While admiring the view, Chilson gave students a brief history
of Aloha Airlines and Honolulu Airport. Aloha Airlines, he explained,
began with a focus on interisland transportation, acting as a
connection partner for the larger U.S. carriers that had their
stopovers in Honolulu. In recent years, however, these carriers
have added direct flights from the mainland to the outer islands,
taking away much of the traffic that had been Aloha’s niche.
In response, Aloha Airlines started to offer mainland flights
to their customers to try to take back some of the traffic. Aloha’s
Boeing-made B737 -700 class aircraft is long-ranged and capable
of reaching a number of cities on the U.S. West Coast, including
Oakland, Anaheim, and Las Vegas.
Continuing the tour, Kino and Chang recounted some of their experiences
working aboard an aircraft. “If you want to get hired by
an airline, do not tell them that you love to fly – it
just doesn’t do it,” Kino explained. “Working
as a flight attendant is all about loving people and being a
good interpersonal communicator.”
This description was reinforced by the many smiles that greeted
the TIMSO students in the flight attendants’ lounge
Arriving at one of the gates, the students inspected an aircraft
preparing to board passengers bound for Oakland.

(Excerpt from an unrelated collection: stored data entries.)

-- ==== Sys2Proof/Machine/Atomic.lean ====
section
/-! DEFINITION. Scoped atomics on one word and atomic scatters (R17, R65, R72, R154-R157). -/

namespace Sys2Proof.Machine

/-- A one-word atomic at a scope (R155). -/
def amoOne (w : BitVec 3) (d a b : Reg) (c : BitVec 4) (op : AmoOp) (scope : Nat) (s : State) :
    Host.Outcome State Fault Refusal :=
  let srcs := if op == .cas then [Dst.a a, .a b, .a d] else [.a a, .a b]
  run (scalarInfo w (some (.a d)) srcs 0) s fun s =>
    let va := s.me.getA a
    if va.toNat % 8 != 0 then .trap s .misalign va false
    else
      match s.amoAt c scope .other op 8 4 va (s.me.getA b).toNat (s.me.getA d).toNat
          (s.loggedMiss.map (fun m => m.getLsbD 0)) true (some (s.me.placeA d)) with
      | .fault x t => .trap t x va false
      | .stall t => .stall (s.rollback t)
      | .leave t => .leave t
      | .missed t => t.putMiss s 1 fun t => .done t
      | .late t => t.putMiss s 0 fun t => .done t
      | .did old fl t => t.putMiss s 0 fun t => .done (t.setMe ((t.me.flag fl).setA d (BitVec.ofNat 64 old) 0))

/-- The formats an atomic scatter accepts (R156). -/
def scatterFmt (op : AmoOp) (f : BitVec 4) : Bool := if op == .fadd then f == 4 || f == 5 else f == 2 || f == 3

/-- How the loop of an atomic scatter ends: the `smiss` bits it wrote. -/
inductive ScatterEnd where
  | fin (m : BitVec 4096) (fl : BitVec 8) (s : State)
  | stop (k : Nat) (c : Cause) (va : Word) (m : BitVec 4096) (fl : BitVec 8) (s : State)
  | stall (k : Nat) (s : State)
  | leave (s : State)

/-- Element i of a scatter would trap: at a misaligned address, one that does not translate, or an error (R139, R156). -/
def State.elemTraps (s : State) (n : Nat) (va : Word) : Bool :=
  va.toNat % n != 0 || (match s.xlate (s.who s.cur) .atomic .elem va with
    | .ok key t => t.badAt key
    | .trap _ _ => true
    | .stall _ => false)

/-- What a log says of the misses of a scatter that goes through (R381). The entry that comes next in the log of one that
traps part-way is another's, of an atomic of the handler: it misses as the homes of its words say (log entry 29). -/
def State.saidMisses (s : State) (h : Hart) (act : BitVec 4096) (addr : Nat → Word) (is : List Nat) : Option (BitVec 4096) :=
  if is.any (fun i => decide (i < h.live.toNat) && act.getLsbD i && s.elemTraps h.esize (addr i)) then none else s.loggedMiss

/-- The loop of an atomic scatter in ascending order (R156): `m` has the bits written so far, and `said` is what a log says of
the misses. -/
def scatterLoop (cls : BitVec 4) (op : AmoOp) (scope : Nat) (h : Hart) (act : BitVec 4096) (addr : Nat → Word)
    (data : Nat → Nat) (said : Option (BitVec 4096)) : List Nat → BitVec 4096 → BitVec 8 → State → ScatterEnd
  | [], m, fl, s => .fin m fl s
  | i :: is, m, fl, s =>
    if !(decide (i < h.live.toNat) && act.getLsbD i) then scatterLoop cls op scope h act addr data said is m fl s
    else
      let va := addr i
      if va.toNat % h.esize != 0 then .stop i .misalign va m fl s
      else
        match s.amoAt cls scope .elem op h.esize h.fmt va (data i) 0 (said.map (fun m => m.getLsbD i)) (op == .fadd)
            none with
        | .fault c s => .stop i c va m fl s
        | .stall s => .stall i s
        | .leave s => .leave s
        | .missed s => scatterLoop cls op scope h act addr data said is (m ||| (1#4096 <<< i)) fl s
        | .late s => scatterLoop cls op scope h act addr data said is m fl s
        | .did _ f s => scatterLoop cls op scope h act addr data said is m (fl ||| f) s

/-- A scatter over the elements `is` (R156). -/
def State.scatter (s : State) (cls : BitVec 4) (op : AmoOp) (scope : Nat) (h : Hart) (act : BitVec 4096) (addr : Nat → Word)
    (data : Nat → Nat) (is : List Nat) : ScatterEnd :=
  scatterLoop cls op scope h act addr data (s.saidMisses h act addr is) is 0 0 s

/-- Bits 0 to n − 1 of a mask. -/
def below (n : Nat) (m : BitVec 4096) : BitVec 4096 := m &&& (lowMask n).setWidth 4096

/-- The elements below `vl` that element progress has passed (R26). -/
def Hart.passed (h : Hart) : BitVec 4096 :=
  (List.range h.vl.toNat).foldl (fun m i => if h.todo i then m else m ||| (1#4096 <<< i)) 0

/-- `smiss` of a scatter that ends at element k, with the misses `m` of this run: the bits of elements performed before, and
those from k on, are as before (R17, R156). -/
def Hart.missKept (h : Hart) (k : Nat) (m : BitVec 4096) : BitVec 4096 :=
  (h.smiss &&& h.passed) ||| m ||| (h.smiss &&& ~~~(below k (BitVec.allOnes 4096)))

/-- The end of an atomic scatter (R17, R156): it completes with every bit of `smiss` written; a trap, or the end of the
grace window (R334), at element k writes those below k. -/
def ScatterEnd.res (e : ScatterEnd) (s0 : State) (cut : Option Cut) (h : Hart) : Res :=
  match e with
  | .fin m fl s =>
    let all := s.putMiss s0 ((h.smiss &&& h.passed) ||| m) fun s => .done (s.setMe (s.me.flag fl).progress0)
    match cut with
    | some k =>
      if k.elem < h.vl.toNat then
        (s.setMe { s.me.flag fl with smiss := h.missKept (max k.elem h.estart.toNat) m }).endOrStop cut h.vl.toNat
      else all
    | none => all
  | .stop k c va m fl s => .trap (s.setMe { (s.me.flag fl).progressAt k with smiss := h.missKept k m }) c va true
  | .stall k s => .stall (s0.stuck s k)
  | .leave s => .leave s

/-- The element numbers a scatter still has to take: those that element progress has not passed (R26, R156). -/
def stillToDo (cut : Option Cut) (h : Hart) : List Nat := (upTo cut h.vl.toNat).filter h.todo

/-- Issue of an atomic scatter: only a prefix predicates it. -/
def scatterInfo (w : BitVec 3) (srcs : List Dst) (ill : Bool) (s : State) : Info :=
  { vmemInfo w none none srcs ill s with lending := .bits }

/-- An atomic scatter (R156). -/
def vamo (w : BitVec 3) (d a b : Reg) (c : BitVec 4) (op : AmoOp) (scope : Nat) (s : State) :
    Host.Outcome State Fault Refusal :=
  let i := scatterInfo w [.v d, .a a, .v b] (!scatterFmt op s.me.fmt) s
  run i s fun s =>
    let h := s.me
    let q := s.elemCut i.srcs (activeMask i h) (min h.live.toNat h.vl.toNat)
    (q.2.scatter c op scope h (activeMask i h) (indexAddr a b h) (h.elem d h.width) (stillToDo q.1 h)).res s q.1 h

/-- The operations of `vamo.retry` by their codes (R65, R72). -/
def retryOp (n : Nat) : AmoOp :=
  match n with
  | 0 => .add | 1 => .fadd | 2 => .min | 3 => .max | 4 => .and | _ => .or

/-- The value of register a + 1 that `vamo.retry` refuses (R72). -/
def retryBad (x : Word) : Bool :=
  decide (5 < (x.extractLsb' 0 3).toNat) || decide (5 < (x.extractLsb' 4 3).toNat) || x.extractLsb' 7 57 != 0
    || x.getLsbD 3

/-- `vamo.retry` (R72, R157): it performs the active live elements whose `smiss` bit is 1. -/
def execVamoRetry (w : BitVec 3) (d a b : Reg) (c : BitVec 4) (s : State) : Host.Outcome State Fault Refusal :=
  let x := (s.me.settle s.me.now).getA (a + 1)
  let op := retryOp (x.extractLsb' 0 3).toNat
  let i := scatterInfo w [.v d, .a a, .a (a + 1), .v b] (a.getLsbD 0 || retryBad x || !scatterFmt op s.me.fmt) s
  run i s fun s =>
    let h := s.me
    if s.ctlBad [0x40] then .trap s .eccFatal 0 h.midway else
    let q := s.elemCut i.srcs (activeMask i h &&& h.smiss) (min h.live.toNat h.vl.toNat)
    (q.2.scatter c op (x.extractLsb' 4 3).toNat h (activeMask i h &&& h.smiss) (indexAddr a b h) (h.elem d h.width)
      (stillToDo q.1 h)).res s q.1 h

/-- `amo.add.cl` (R155). -/
def execAmoAddCl (w : BitVec 3) (d a b : Reg) (c : BitVec 4) (s : State) : Host.Outcome State Fault Refusal :=
  amoOne w d a b c .add 0 s

/-- `amo.add.sl` (R155). -/
def execAmoAddSl (w : BitVec 3) (d a b : Reg) (c : BitVec 4) (s : State) : Host.Outcome State Fault Refusal :=
  amoOne w d a b c .add 1 s

/-- `amo.add.st` (R155). -/
def execAmoAddSt (w : BitVec 3) (d a b : Reg) (c : BitVec 4) (s : State) : Host.Outcome State Fault Refusal :=
  amoOne w d a b c .add 2 s

/-- `amo.add.mo` (R155). -/
def execAmoAddMo (w : BitVec 3) (d a b : Reg) (c : BitVec 4) (s : State) : Host.Outcome State Fault Refusal :=
  amoOne w d a b c .add 3 s

/-- `amo.add.po` (R155). -/
def execAmoAddPo (w : BitVec 3) (d a b : Reg) (c : BitVec 4) (s : State) : Host.Outcome State Fault Refusal :=
  amoOne w d a b c .add 4 s

/-- `amo.add.sy` (R155). -/
def execAmoAddSy (w : BitVec 3) (d a b : Reg) (c : BitVec 4) (s : State) : Host.Outcome State Fault Refusal :=
  amoOne w d a b c .add 5 s

/-- `amo.fadd.cl` (R155). -/
def execAmoFaddCl (w : BitVec 3) (d a b : Reg) (c : BitVec 4) (s : State) : Host.Outcome State Fault Refusal :=
  amoOne w d a b c .fadd 0 s

/-- `amo.fadd.sl` (R155). -/
def execAmoFaddSl (w : BitVec 3) (d a b : Reg) (c : BitVec 4) (s : State) : Host.Outcome State Fault Refusal :=
  amoOne w d a b c .fadd 1 s

/-- `amo.fadd.st` (R155). -/
def execAmoFaddSt (w : BitVec 3) (d a b : Reg) (c : BitVec 4) (s : State) : Host.Outcome State Fault Refusal :=
  amoOne w d a b c .fadd 2 s

/-- `amo.fadd.mo` (R155). -/
def execAmoFaddMo (w : BitVec 3) (d a b : Reg) (c : BitVec 4) (s : State) : Host.Outcome State Fault Refusal :=
  amoOne w d a b c .fadd 3 s

/-- `amo.fadd.po` (R155). -/
def execAmoFaddPo (w : BitVec 3) (d a b : Reg) (c : BitVec 4) (s : State) : Host.Outcome State Fault Refusal :=
  amoOne w d a b c .fadd 4 s

/-- `amo.fadd.sy` (R155). -/
def execAmoFaddSy (w : BitVec 3) (d a b : Reg) (c : BitVec 4) (s : State) : Host.Outcome State Fault Refusal :=
  amoOne w d a b c .fadd 5 s

/-- `amo.min.cl` (R155). -/
def execAmoMinCl (w : BitVec 3) (d a b : Reg) (c : BitVec 4) (s : State) : Host.Outcome State Fault Refusal :=
  amoOne w d a b c .min 0 s

/-- `amo.min.sl` (R155). -/
def execAmoMinSl (w : BitVec 3) (d a b : Reg) (c : BitVec 4) (s : State) : Host.Outcome State Fault Refusal :=
  amoOne w d a b c .min 1 s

They then crossed
the tarmac where Aloha’s aircraft were parked, and, after
takings photos of the group with a commercial jet aircraft as
the backdrop, proceeded to the ramp area where passenger bags
are sorted for arriving and departing flights.
As a result of the 9-11 terrorist incident, every piece of luggage
on its way to the aircraft is now scanned by a hi-tech analyzer.
The million-dollar machines used to be optional, and for a period
of time the U.S. Government even subsidized the purchase of the
machines in the hope that the airlines would take care of upgrades
and maintenance. That didn’t work, and today, all the machines
are owned by the government and operated by Transportation Security
The full tour took two hours, and TIMSO would like to extend
a warm mahalo to Ms. Kino, Mr. Chang, and Mr. Chilson for taking
time out of their busy schedules to meet with our TIMSO group.
The experience was both very enlightening and memorable.